Шухарт встал, подошел к Смирному и взглянул в его глаза.
– Что, гнида, деньжат захотелось? – прошипел он, выпуская дым в лицо Смирному.
– Где Шар, Рыжий? – спросил Смирный. – Мне нужен Шар.
Шухарт хохотнул.
– Ишь ты? А то я не знаю! Он тебе так нужен, что ты грохнул солдатика, которому, между прочим, девятнадцать годков стукнуло недавно да мать одна больная в забытом селе живет. Пока еще живет... Тебе он так нужен, что ты вырезал более ста детишек, пробираясь сюда. Вместе с их матерями...
– Но... откуда же здесь они... они ведь...
Смирный шлепнулся в воду и закрыл лицо руками, покачиваясь.
– А, так ты благодетель! – издевался Шухарт, шлепая по воде своими длинными ногами. – Подумаешь, смерть нескольких в сравнении с великой целью! У тебя ведь великая цель, правда? Да, у всех великая цель! Только вот знаешь, чем это оборачивается? Хочешь ведь пожелать всем счастья, большого и даром, а в башке твоей где-то маленькой искоркой промелькнула мысль: «Зелененьких бы мне побольше, детишки вот голодные сидят, сам горбачусь, как проклятый, с хабаром туда-сюда, под смертью хожу, сколько ж можно-то»... И все. Все, понимаешь! Эта маленькая ложь становится единственной большой правдой и перечеркивает показное благородство!
Смирный застонал, не отрывая рук от лица.
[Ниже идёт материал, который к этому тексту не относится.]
/-! ### `dropPend` -/

@[simp] theorem dropPend_cfg (s : State) : (dropPend s).cfg = s.cfg := rfl
@[simp] theorem dropPend_buf (s : State) : (dropPend s).buf = s.buf := rfl
@[simp] theorem dropPend_cursor (s : State) : (dropPend s).cursor = s.cursor := rfl
@[simp] theorem dropPend_masked (s : State) : (dropPend s).masked = s.masked := rfl
@[simp] theorem dropPend_pendV (s : State) : (dropPend s).pendV = false := rfl
@[simp] theorem dropPend_pendD (s : State) : (dropPend s).pendD = s.pendD := rfl
@[simp] theorem dropPend_period (s : State) : (dropPend s).period = s.period := rfl
@[simp] theorem dropPend_running (s : State) : (dropPend s).running = s.running := rfl
@[simp] theorem dropPend_count (s : State) : (dropPend s).count = s.count := rfl
@[simp] theorem dropPend_prevA (s : State) : (dropPend s).prevA = s.prevA := rfl
@[simp] theorem dropPend_prevB (s : State) : (dropPend s).prevB = s.prevB := rfl
@[simp] theorem dropPend_selector (s : State) : (dropPend s).selector = s.selector := rfl
@[simp] theorem dropPend_view (s : State) : (dropPend s).view = s.view := rfl
@[simp] theorem dropPend_range (s : State) : (dropPend s).range = s.range := rfl
@[simp] theorem dropPend_fault (s : State) : (dropPend s).fault = s.fault := rfl
@[simp] theorem dropPend_cycle (s : State) : (dropPend s).cycle = s.cycle := rfl
@[simp] theorem dropPend_epoch (s : State) : (dropPend s).epoch = s.epoch := rfl
@[simp] theorem dropPend_inputs (s : State) : (dropPend s).inputs = s.inputs := rfl
@[simp] theorem dropPend_out (s : State) : (dropPend s).out = s.out := rfl

/-! ### `setPeriod` -/

@[simp] theorem setPeriod_cfg (p : Half) (s : State) : (setPeriod p s).cfg = s.cfg := rfl
@[simp] theorem setPeriod_buf (p : Half) (s : State) : (setPeriod p s).buf = s.buf := rfl
@[simp] theorem setPeriod_cursor (p : Half) (s : State) : (setPeriod p s).cursor = s.cursor := rfl
@[simp] theorem setPeriod_masked (p : Half) (s : State) : (setPeriod p s).masked = s.masked := rfl
@[simp] theorem setPeriod_pendV (p : Half) (s : State) : (setPeriod p s).pendV = s.pendV := rfl
@[simp] theorem setPeriod_pendD (p : Half) (s : State) : (setPeriod p s).pendD = s.pendD := rfl
@[simp] theorem setPeriod_period (p : Half) (s : State) : (setPeriod p s).period = p := rfl
@[simp] theorem setPeriod_running (p : Half) (s : State) : (setPeriod p s).running = s.running := rfl
@[simp] theorem setPeriod_count (p : Half) (s : State) : (setPeriod p s).count = s.count := rfl
@[simp] theorem setPeriod_prevA (p : Half) (s : State) : (setPeriod p s).prevA = s.prevA := rfl
@[simp] theorem setPeriod_prevB (p : Half) (s : State) : (setPeriod p s).prevB = s.prevB := rfl
@[simp] theorem setPeriod_selector (p : Half) (s : State) : (setPeriod p s).selector = s.selector := rfl
@[simp] theorem setPeriod_view (p : Half) (s : State) : (setPeriod p s).view = s.view := rfl
@[simp] theorem setPeriod_range (p : Half) (s : State) : (setPeriod p s).range = s.range := rfl
@[simp] theorem setPeriod_fault (p : Half) (s : State) : (setPeriod p s).fault = s.fault := rfl
@[simp] theorem setPeriod_cycle (p : Half) (s : State) : (setPeriod p s).cycle = s.cycle := rfl
@[simp] theorem setPeriod_epoch (p : Half) (s : State) : (setPeriod p s).epoch = s.epoch := rfl
@[simp] theorem setPeriod_inputs (p : Half) (s : State) : (setPeriod p s).inputs = s.inputs := rfl
@[simp] theorem setPeriod_out (p : Half) (s : State) : (setPeriod p s).out = s.out := rfl

/-! ### `startClock` -/

@[simp] theorem startClock_cfg (s : State) : (startClock s).cfg = s.cfg := rfl
@[simp] theorem startClock_buf (s : State) : (startClock s).buf = s.buf := rfl
@[simp] theorem startClock_cursor (s : State) : (startClock s).cursor = s.cursor := rfl
@[simp] theorem startClock_masked (s : State) : (startClock s).masked = s.masked := rfl
@[simp] theorem startClock_pendV (s : State) : (startClock s).pendV = s.pendV := rfl
@[simp] theorem startClock_pendD (s : State) : (startClock s).pendD = s.pendD := rfl
@[simp] theorem startClock_period (s : State) : (startClock s).period = s.period := rfl
@[simp] theorem startClock_running (s : State) : (startClock s).running = true := rfl
@[simp] theorem startClock_count (s : State) : (startClock s).count = 0#16 := rfl
@[simp] theorem startClock_prevA (s : State) : (startClock s).prevA = s.prevA := rfl
@[simp] theorem startClock_prevB (s : State) : (startClock s).prevB = s.prevB := rfl
@[simp] theorem startClock_selector (s : State) : (startClock s).selector = s.selector := rfl
@[simp] theorem startClock_view (s : State) : (startClock s).view = s.view := rfl
@[simp] theorem startClock_range (s : State) : (startClock s).range = s.range := rfl
@[simp] theorem startClock_fault (s : State) : (startClock s).fault = s.fault := rfl
@[simp] theorem startClock_cycle (s : State) : (startClock s).cycle = s.cycle := rfl
@[simp] theorem startClock_epoch (s : State) : (startClock s).epoch = s.epoch := rfl
@[simp] theorem startClock_inputs (s : State) : (startClock s).inputs = s.inputs := rfl
@[simp] theorem startClock_out (s : State) : (startClock s).out = s.out := rfl

/-! ### `setCount` -/

@[simp] theorem setCount_cfg (n : Half) (s : State) : (setCount n s).cfg = s.cfg := rfl
@[simp] theorem setCount_buf (n : Half) (s : State) : (setCount n s).buf = s.buf := rfl
@[simp] theorem setCount_cursor (n : Half) (s : State) : (setCount n s).cursor = s.cursor := rfl
@[simp] theorem setCount_masked (n : Half) (s : State) : (setCount n s).masked = s.masked := rfl
@[simp] theorem setCount_pendV (n : Half) (s : State) : (setCount n s).pendV = s.pendV := rfl
@[simp] theorem setCount_pendD (n : Half) (s : State) : (setCount n s).pendD = s.pendD := rfl
@[simp] theorem setCount_period (n : Half) (s : State) : (setCount n s).period = s.period := rfl
@[simp] theorem setCount_running (n : Half) (s : State) : (setCount n s).running = s.running := rfl
@[simp] theorem setCount_count (n : Half) (s : State) : (setCount n s).count = n := rfl
@[simp] theorem setCount_prevA (n : Half) (s : State) : (setCount n s).prevA = s.prevA := rfl
@[simp] theorem setCount_prevB (n : Half) (s : State) : (setCount n s).prevB = s.prevB := rfl
@[simp] theorem setCount_selector (n : Half) (s : State) : (setCount n s).selector = s.selector := rfl
@[simp] theorem setCount_view (n : Half) (s : State) : (setCount n s).view = s.view := rfl
@[simp] theorem setCount_range (n : Half) (s : State) : (setCount n s).range = s.range := rfl
@[simp] theorem setCount_fault (n : Half) (s : State) : (setCount n s).fault = s.fault := rfl
@[simp] theorem setCount_cycle (n : Half) (s : State) : (setCount n s).cycle = s.cycle := rfl
@[simp] theorem setCount_epoch (n : Half) (s : State) : (setCount n s).epoch = s.epoch := rfl
@[simp] theorem setCount_inputs (n : Half) (s : State) : (setCount n s).inputs = s.inputs := rfl
@[simp] theorem setCount_out (n : Half) (s : State) : (setCount n s).out = s.out := rfl
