-- ==== Sys2Proof/Laws/Ops.lean ====
section
/-! SUPPORT. What each shared operation can do: phases in sequence, one-hot patterns, the append, the
latch, the counter step and the range update. -/

namespace Sys2Proof.Machine

/-! ## Phases in sequence -/

@[simp] theorem andThen_next (s : State) (f : State → Result) : andThen (.next s) f = f s := rfl

@[simp] theorem andThen_fault (r : Fault) (f : State → Result) :
    andThen (.fault r) f = .fault r := rfl

@[simp] theorem andThen_refused (r : Refusal) (f : State → Result) :
    andThen (.refused r) f = .refused r := rfl

theorem andThen_eq_next {o : Result} {f : State → Result} {t : State} :
    andThen o f = .next t ↔ ∃ s, o = .next s ∧ f s = .next t := by
  cases o <;> simp [andThen]

theorem andThen_ne_next {o : Result} (f : State → Result) (h : ∀ s, o ≠ .next s) :
    andThen o f = o := by
  cases o with
  | next s => exact absurd rfl (h s)
  | fault r => rfl
  | refused r => rfl

/-! ## One-hot patterns -/

theorem isOnehot_iff {n : Nat} {v : Word} :
    isOnehot n v = true ↔ ∃ k, k < n ∧ v = onehot k := by
  simp [isOnehot]

theorem onehot_getLsbD {k b : Nat} (hb : b < 32) :
    (onehot k).getLsbD b = true ↔ b = k := by
  simp only [onehot, BitVec.getLsbD_shiftLeft, hb, decide_true, Bool.true_and, Bool.and_eq_true,
    Bool.not_eq_true', decide_eq_false_iff_not, BitVec.getLsbD_one]
  simp
  omega

theorem isOnehot_onehot {n k : Nat} (h : k < n) : isOnehot n (onehot k) = true :=
  isOnehot_iff.mpr ⟨k, h, rfl⟩

/-- R9's one-hot condition, bit by bit. -/
theorem isOnehot_iff_bits {n : Nat} {v : Word} :
    isOnehot n v = true ↔ ∃ k, k < n ∧ ∀ b, b < 32 → (v.getLsbD b = true ↔ b = k) := by
  rw [isOnehot_iff]
  constructor
  · rintro ⟨k, hk, rfl⟩
    exact ⟨k, hk, fun b hb => onehot_getLsbD hb⟩
  · rintro ⟨k, hk, h⟩
    refine ⟨k, hk, BitVec.eq_of_getLsbD_eq fun b hb => ?_⟩
    rw [Bool.eq_iff_iff, h b hb, onehot_getLsbD hb]

/-! ## The append -/

theorem full_iff {s : State} : full s = true ↔ s.cfg.width < s.cursor := by simp [full]

theorem not_full_iff {s : State} : full s = false ↔ s.cursor ≤ s.cfg.width := by simp [full]

theorem appendSample_full {s : State} (v : Byte) (h : full s = true) : appendSample v s = s := by
  simp [appendSample, h]

theorem appendSample_accepted {s : State} (v : Byte) (h : full s = false) :
    appendSample v s = setCursor (s.cursor + 1) (storeCell s.cursor v s) := by
  simp [appendSample, h]

/-- What an append can do: nothing when full, else one cell and the cursor. -/
theorem appendSample_cases (v : Byte) (s : State) :
    (full s = true ∧ appendSample v s = s) ∨
    (full s = false ∧ appendSample v s = setCursor (s.cursor + 1) (storeCell s.cursor v s)) := by
  cases h : full s
  · exact .inr ⟨rfl, appendSample_accepted v h⟩
  · exact .inl ⟨rfl, appendSample_full v h⟩

@[simp] theorem appendSample_cfg (v : Byte) (s : State) : (appendSample v s).cfg = s.cfg := by
  obtain ⟨-, h⟩ | ⟨-, h⟩ := appendSample_cases v s <;> simp [h]
@[simp] theorem appendSample_masked (v : Byte) (s : State) : (appendSample v s).masked = s.masked := by
  obtain ⟨-, h⟩ | ⟨-, h⟩ := appendSample_cases v s <;> simp [h]
@[simp] theorem appendSample_pendV (v : Byte) (s : State) : (appendSample v s).pendV = s.pendV := by
  obtain ⟨-, h⟩ | ⟨-, h⟩ := appendSample_cases v s <;> simp [h]
@[simp] theorem appendSample_pendD (v : Byte) (s : State) : (appendSample v s).pendD = s.pendD := by
  obtain ⟨-, h⟩ | ⟨-, h⟩ := appendSample_cases v s <;> simp [h]
@[simp] theorem appendSample_period (v : Byte) (s : State) : (appendSample v s).period = s.period := by
  obtain ⟨-, h⟩ | ⟨-, h⟩ := appendSample_cases v s <;> simp [h]
@[simp] theorem appendSample_running (v : Byte) (s : State) : (appendSample v s).running = s.running := by
  obtain ⟨-, h⟩ | ⟨-, h⟩ := appendSample_cases v s <;> simp [h]
@[simp] theorem appendSample_count (v : Byte) (s : State) : (appendSample v s).count = s.count := by
  obtain ⟨-, h⟩ | ⟨-, h⟩ := appendSample_cases v s <;> simp [h]
@[simp] theorem appendSample_prevA (v : Byte) (s : State) : (appendSample v s).prevA = s.prevA := by
  obtain ⟨-, h⟩ | ⟨-, h⟩ := appendSample_cases v s <;> simp [h]
@[simp] theorem appendSample_prevB (v : Byte) (s : State) : (appendSample v s).prevB = s.prevB := by
  obtain ⟨-, h⟩ | ⟨-, h⟩ := appendSample_cases v s <;> simp [h]
@[simp] theorem appendSample_selector (v : Byte) (s : State) : (appendSample v s).selector = s.selector := by
  obtain ⟨-, h⟩ | ⟨-, h⟩ := appendSample_cases v s <;> simp [h]
@[simp] theorem appendSample_view (v : Byte) (s : State) : (appendSample v s).view = s.view := by
  obtain ⟨-, h⟩ | ⟨-, h⟩ := appendSample_cases v s <;> simp [h]
@[simp] theorem appendSample_range (v : Byte) (s : State) : (appendSample v s).range = s.range := by
  obtain ⟨-, h⟩ | ⟨-, h⟩ := appendSample_cases v s <;> simp [h]
@[simp] theorem appendSample_fault (v : Byte) (s : State) : (appendSample v s).fault = s.fault := by
  obtain ⟨-, h⟩ | ⟨-, h⟩ := appendSample_cases v s <;> simp [h]
@[simp] theorem appendSample_cycle (v : Byte) (s : State) : (appendSample v s).cycle = s.cycle := by
  obtain ⟨-, h⟩ | ⟨-, h⟩ := appendSample_cases v s <;> simp [h]
@[simp] theorem appendSample_epoch (v : Byte) (s : State) : (appendSample v s).epoch = s.epoch := by
  obtain ⟨-, h⟩ | ⟨-, h⟩ := appendSample_cases v s <;> simp [h]
@[simp] theorem appendSample_inputs (v : Byte) (s : State) : (appendSample v s).inputs = s.inputs := by
  obtain ⟨-, h⟩ | ⟨-, h⟩ := appendSample_cases v s <;> simp [h]
@[simp] theorem appendSample_out (v : Byte) (s : State) : (appendSample v s).out = s.out := by
  obtain ⟨-, h⟩ | ⟨-, h⟩ := appendSample_cases v s <;> simp [h]

/-! ## The clock and the range -/

/-- The three things the counter step can do (R122). -/
theorem clockgen_cases (b : Bool) (s : State) :
    (b = false ∧ clockgen b s = setTrig false s) ∨
    (b = true ∧ s.period.toNat ≤ s.count.toNat + 1 ∧ clockgen b s = setTrig true (setCount 0#16 s)) ∨
    (b = true ∧ s.count.toNat + 1 < s.period.toNat ∧
      clockgen b s = setTrig false (setCount (s.count + 1#16) s)) := by
  cases b
  · simp [clockgen]
  · by_cases h : s.period.toNat ≤ s.count.toNat + 1
    · simp [clockgen, periodReached, h]
    · simp [clockgen, periodReached, h]
      omega

/-- The two things the range update can do (R200). -/
theorem rangeUpdate_cases (s : State) :
    (1 ≤ s.selector ∧ s.selector ≤ s.cfg.nItems ∧
      rangeUpdate s = setRange (onehot (s.selector - 1)) s) ∨
    (¬ (1 ≤ s.selector ∧ s.selector ≤ s.cfg.nItems) ∧ rangeUpdate s = s) := by
  by_cases h : 1 ≤ s.selector ∧ s.selector ≤ s.cfg.nItems
  · exact .inl ⟨h.1, h.2, by simp [rangeUpdate, h]⟩
  · exact .inr ⟨h, by simp only [rangeUpdate, if_neg h]⟩

@[simp] theorem clockgen_cfg (b : Bool) (s : State) : (clockgen b s).cfg = s.cfg := by
  obtain ⟨-, h⟩ | ⟨-, -, h⟩ | ⟨-, -, h⟩ := clockgen_cases b s <;> simp [h]
@[simp] theorem clockgen_buf (b : Bool) (s : State) : (clockgen b s).buf = s.buf := by
  obtain ⟨-, h⟩ | ⟨-, -, h⟩ | ⟨-, -, h⟩ := clockgen_cases b s <;> simp [h]
@[simp] theorem clockgen_cursor (b : Bool) (s : State) : (clockgen b s).cursor = s.cursor := by
  obtain ⟨-, h⟩ | ⟨-, -, h⟩ | ⟨-, -, h⟩ := clockgen_cases b s <;> simp [h]
@[simp] theorem clockgen_masked (b : Bool) (s : State) : (clockgen b s).masked = s.masked := by
  obtain ⟨-, h⟩ | ⟨-, -, h⟩ | ⟨-, -, h⟩ := clockgen_cases b s <;> simp [h]
@[simp] theorem clockgen_pendV (b : Bool) (s : State) : (clockgen b s).pendV = s.pendV := by
  obtain ⟨-, h⟩ | ⟨-, -, h⟩ | ⟨-, -, h⟩ := clockgen_cases b s <;> simp [h]
@[simp] theorem clockgen_pendD (b : Bool) (s : State) : (clockgen b s).pendD = s.pendD := by
  obtain ⟨-, h⟩ | ⟨-, -, h⟩ | ⟨-, -, h⟩ := clockgen_cases b s <;> simp [h]
@[simp] theorem clockgen_period (b : Bool) (s : State) : (clockgen b s).period = s.period := by
  obtain ⟨-, h⟩ | ⟨-, -, h⟩ | ⟨-, -, h⟩ := clockgen_cases b s <;> simp [h]
@[simp] theorem clockgen_running (b : Bool) (s : State) : (clockgen b s).running = s.running := by
  obtain ⟨-, h⟩ | ⟨-, -, h⟩ | ⟨-, -, h⟩ := clockgen_cases b s <;> simp [h]
@[simp] theorem clockgen_prevA (b : Bool) (s : State) : (clockgen b s).prevA = s.prevA := by
  obtain ⟨-, h⟩ | ⟨-, -, h⟩ | ⟨-, -, h⟩ := clockgen_cases b s <;> simp [h]
@[simp] theorem clockgen_prevB (b : Bool) (s : State) : (clockgen b s).prevB = s.prevB := by
  obtain ⟨-, h⟩ | ⟨-, -, h⟩ | ⟨-, -, h⟩ := clockgen_cases b s <;> simp [h]
@[simp] theorem clockgen_selector (b : Bool) (s : State) : (clockgen b s).selector = s.selector := by
  obtain ⟨-, h⟩ | ⟨-, -, h⟩ | ⟨-, -, h⟩ := clockgen_cases b s <;> simp [h]
@[simp] theorem clockgen_view (b : Bool) (s : State) : (clockgen b s).view = s.view := by
  obtain ⟨-, h⟩ | ⟨-, -, h⟩ | ⟨-, -, h⟩ := clockgen_cases b s <;> simp [h]
@[simp] theorem clockgen_range (b : Bool) (s : State) : (clockgen b s).range = s.range := by
  obtain ⟨-, h⟩ | ⟨-, -, h⟩ | ⟨-, -, h⟩ := clockgen_cases b s <;> simp [h]
@[simp] theorem clockgen_fault (b : Bool) (s : State) : (clockgen b s).fault = s.fault := by
  obtain ⟨-, h⟩ | ⟨-, -, h⟩ | ⟨-, -, h⟩ := clockgen_cases b s <;> simp [h]
@[simp] theorem clockgen_cycle (b : Bool) (s : State) : (clockgen b s).cycle = s.cycle := by
  obtain ⟨-, h⟩ | ⟨-, -, h⟩ | ⟨-, -, h⟩ := clockgen_cases b s <;> simp [h]
@[simp] theorem clockgen_epoch (b : Bool) (s : State) : (clockgen b s).epoch = s.epoch := by
  obtain ⟨-, h⟩ | ⟨-, -, h⟩ | ⟨-, -, h⟩ := clockgen_cases b s <;> simp [h]
@[simp] theorem clockgen_inputs (b : Bool) (s : State) : (clockgen b s).inputs = s.inputs := by
  obtain ⟨-, h⟩ | ⟨-, -, h⟩ | ⟨-, -, h⟩ := clockgen_cases b s <;> simp [h]
@[simp] theorem clockgen_resp (b : Bool) (s : State) : (clockgen b s).out.resp = s.out.resp := by
  obtain ⟨-, h⟩ | ⟨-, -, h⟩ | ⟨-, -, h⟩ := clockgen_cases b s <;> simp [h]
@[simp] theorem clockgen_fullOut (b : Bool) (s : State) : (clockgen b s).out.fullOut = s.out.fullOut := by
  obtain ⟨-, h⟩ | ⟨-, -, h⟩ | ⟨-, -, h⟩ := clockgen_cases b s <;> simp [h]
@[simp] theorem clockgen_viewOut (b : Bool) (s : State) : (clockgen b s).out.viewOut = s.out.viewOut := by
  obtain ⟨-, h⟩ | ⟨-, -, h⟩ | ⟨-, -, h⟩ := clockgen_cases b s <;> simp [h]
@[simp] theorem clockgen_rangeOut (b : Bool) (s : State) : (clockgen b s).out.rangeOut = s.out.rangeOut := by
  obtain ⟨-, h⟩ | ⟨-, -, h⟩ | ⟨-, -, h⟩ := clockgen_cases b s <;> simp [h]
@[simp] theorem rangeUpdate_cfg (s : State) : (rangeUpdate s).cfg = s.cfg := by
  obtain ⟨-, -, h⟩ | ⟨-, h⟩ := rangeUpdate_cases s <;> simp [h]
@[simp] theorem rangeUpdate_buf (s : State) : (rangeUpdate s).buf = s.buf := by
  obtain ⟨-, -, h⟩ | ⟨-, h⟩ := rangeUpdate_cases s <;> simp [h]
@[simp] theorem rangeUpdate_cursor (s : State) : (rangeUpdate s).cursor = s.cursor := by
  obtain ⟨-, -, h⟩ | ⟨-, h⟩ := rangeUpdate_cases s <;> simp [h]
@[simp] theorem rangeUpdate_masked (s : State) : (rangeUpdate s).masked = s.masked := by
  obtain ⟨-, -, h⟩ | ⟨-, h⟩ := rangeUpdate_cases s <;> simp [h]
@[simp] theorem rangeUpdate_pendV (s : State) : (rangeUpdate s).pendV = s.pendV := by
  obtain ⟨-, -, h⟩ | ⟨-, h⟩ := rangeUpdate_cases s <;> simp [h]
@[simp] theorem rangeUpdate_pendD (s : State) : (rangeUpdate s).pendD = s.pendD := by
  obtain ⟨-, -, h⟩ | ⟨-, h⟩ := rangeUpdate_cases s <;> simp [h]
@[simp] theorem rangeUpdate_period (s : State) : (rangeUpdate s).period = s.period := by
  obtain ⟨-, -, h⟩ | ⟨-, h⟩ := rangeUpdate_cases s <;> simp [h]
@[simp] theorem rangeUpdate_running (s : State) : (rangeUpdate s).running = s.running := by
  obtain ⟨-, -, h⟩ | ⟨-, h⟩ := rangeUpdate_cases s <;> simp [h]
@[simp] theorem rangeUpdate_count (s : State) : (rangeUpdate s).count = s.count := by
  obtain ⟨-, -, h⟩ | ⟨-, h⟩ := rangeUpdate_cases s <;> simp [h]
@[simp] theorem rangeUpdate_prevA (s : State) : (rangeUpdate s).prevA = s.prevA := by
  obtain ⟨-, -, h⟩ | ⟨-, h⟩ := rangeUpdate_cases s <;> simp [h]
@[simp] theorem rangeUpdate_prevB (s : State) : (rangeUpdate s).prevB = s.prevB := by
  obtain ⟨-, -, h⟩ | ⟨-, h⟩ := rangeUpdate_cases s <;> simp [h]
@[simp] theorem rangeUpdate_selector (s : State) : (rangeUpdate s).selector = s.selector := by
  obtain ⟨-, -, h⟩ | ⟨-, h⟩ := rangeUpdate_cases s <;> simp [h]
@[simp] theorem rangeUpdate_view (s : State) : (rangeUpdate s).view = s.view := by
  obtain ⟨-, -, h⟩ | ⟨-, h⟩ := rangeUpdate_cases s <;> simp [h]
@[simp] theorem rangeUpdate_fault (s : State) : (rangeUpdate s).fault = s.fault := by
  obtain ⟨-, -, h⟩ | ⟨-, h⟩ := rangeUpdate_cases s <;> simp [h]
@[simp] theorem rangeUpdate_cycle (s : State) : (rangeUpdate s).cycle = s.cycle := by
  obtain ⟨-, -, h⟩ | ⟨-, h⟩ := rangeUpdate_cases s <;> simp [h]
@[simp] theorem rangeUpdate_epoch (s : State) : (rangeUpdate s).epoch = s.epoch := by
  obtain ⟨-, -, h⟩ | ⟨-, h⟩ := rangeUpdate_cases s <;> simp [h]
@[simp] theorem rangeUpdate_inputs (s : State) : (rangeUpdate s).inputs = s.inputs := by
  obtain ⟨-, -, h⟩ | ⟨-, h⟩ := rangeUpdate_cases s <;> simp [h]
@[simp] theorem rangeUpdate_out (s : State) : (rangeUpdate s).out = s.out := by
  obtain ⟨-, -, h⟩ | ⟨-, h⟩ := rangeUpdate_cases s <;> simp [h]

end Sys2Proof.Machine
end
– Мы устроены так, понимаешь? Каждый о своей шкуре печется. Вот ты, Смирницкий... Посмотри на себя. Ты ведь обижен. Ты обижен на всех! С тобой несправедливо обошлись, выкинули из НИИ, бросила жена, сынишка тебя и не знает совсем, ты пил, страшно пил, потом переехал сюда и что? Стал ходить в Зону, да, сталкер ты теперь, доказал себе, что мужик. Но обида в тебе росла – там капля, тут капля...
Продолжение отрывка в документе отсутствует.